Collected data entries
※

-- ==== Sys2Proof/Laws/Serve.lean ====
section
/-! SUPPORT. What serving a request can do: the one case analysis of `serve`, in the terms of Safety. -/

namespace Sys2Proof.Machine

/-- A request that Scribe takes while its command is not served is answered NOT_READY. -/
theorem serveState_early (op : Nat) (c : Cmd) (r : Request) (s : State) (h : Taken r s) (ha : admitted op s = false) :
    serveState op c r s = replyNotReady r.client op r.seq (takenState op r s) := by
  obtain ⟨-, h2, h3, h4, h5⟩ := h
  unfold serveState
  rw [if_neg (by simp [h2, h3]), if_neg (by simp [h4]), if_neg (by simpa using h5), if_pos (by simp [ha])]

/-- A request that reaches the sequence rule is served as the rule's verdict says. -/
theorem serveState_reaches (op : Nat) (c : Cmd) (r : Request) (s : State) (h : Reaches op r s) :
    serveState op c r s =
      match verdict op r s with
      | .execute => execute op (taken c r s) r (context op r s) (requestCheck op r s) (sheetUsable op r s) (sheetFound op r s) (sheetHandle op r s) (claimed op r s)
      | .resend q => releaseSheet r.client (sheetHandle op r s) (writeReply r.client (resent (sheetHandle op r s) q) (claimed op r s))
      | .running => releaseSheet r.client (sheetHandle op r s)
          (writeReply r.client { opcode := op, seq := r.seq, status := .duplicate, dup := true } (claimed op r s))
      | .conflict => releaseSheet r.client (sheetHandle op r s)
          (writeReply r.client { opcode := op, seq := r.seq, status := .seqConflict } (claimed op r s)) := by
  obtain ⟨⟨-, h2, h3, h4, h5⟩, h6⟩ := h
  unfold serveState
  rw [if_neg (by simp [h2, h3]), if_neg (by simp [h4]), if_neg (by simpa using h5), if_neg (by simp [h6])]
  rfl

/-- A request that some check refuses changes what the refusal says, and nothing else. -/
theorem execute_refused (op : Nat) (c : Cmd) (r : Request) (s : State) (st : Status) (d : Bytes) (hp : sheetFound op r s = true)
    (h : checks op c r s = some (st, d)) :
    execute op (taken c r s) r (context op r s) (requestCheck op r s) (sheetUsable op r s) (sheetFound op r s) (sheetHandle op r s) (claimed op r s) =
      refused op r st d s := by
  unfold checks checked at h
  simp only [execute, hp, not_true, if_false, h]
  rfl

/-- An accepted request has its command's effect and its reply. -/
theorem execute_accepted (op : Nat) (c : Cmd) (r : Request) (s : State) (hp : sheetFound op r s = true) (hc : checks op c r s = none)
    (hs : succeeded (effect op c r s).status = true)
    (hw : (effect op c r s).wait = true ∨ (placeSheet r.client (effect op c r s).sheet (effect op c r s).st).isSome = true) :
    execute op (taken c r s) r (context op r s) (requestCheck op r s) (sheetUsable op r s) (sheetFound op r s) (sheetHandle op r s) (claimed op r s) =
      served op c r s := by
  have he : effect op c r s = perform op (taken c r s) (context op r s)
      (modWell r.client (fun w => { w with lastSeq := (r.seq + 65535) % 65536, fresh := false }) (claimed op r s)) := rfl
  unfold checks checked at hc
  simp only [execute, hp, not_true, if_false, hc, ← he, hs]
  unfold served
  split
  · rfl
  · rename_i hn
    obtain hw | hw := hw
    · exact absurd hw hn
    · obtain ⟨q, hq⟩ := Option.isSome_iff_exists.1 hw
      simp only [replied, hq]

/-- An accepted request completes: the outcome is the next state that its command gives. -/
theorem serve_accepted (op : Nat) (c : Cmd) (r : Request) (s : State) (h : Accepted op c r s) :
    serve op c r s = .next (served op c r s) := by
  obtain ⟨hr, hv, hp, hc, hs, hw⟩ := h
  unfold serve
  rw [if_pos hr.1.1, serveState_reaches op c r s hr, hv]
  exact congrArg _ (execute_accepted op c r s hp hc hs hw)

/-- The meaning of a Sprinile command is serving its request. -/
theorem sprinile_serve : ∀ e ∈ sprinileRows, ∀ (r : Request) (s : State), exec (e.row r) s = serve e.op e.cmd r s := by
  simp only [sprinileRows, sysRows, blRows, modeRows, netRows, serRows, ligRows, instRows, sceneRows, sheenRows, hushRows, twinRows, msRows, sealRows, rtRows, vlRows, expRows,
    List.forall_mem_append, List.forall_mem_cons]
  repeat' apply And.intro
  all_goals first | (intro r s; rfl) | exact fun x hx => absurd hx (List.not_mem_nil)

/-- A request of one of the 64 clients is served. -/
theorem serve_client (op : Nat) (c : Cmd) (r : Request) (s : State) (h : r.client < 64) : serve op c r s = .next (serveState op c r s) := by
  rw [serve, if_pos h]

end Sys2Proof.Machine
end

※

### WORK REQUIRED:
In the records above, how many lines include "releaseSheet"? Reply only with the number.

### ANSWER FOR THIS EXERCISE:
3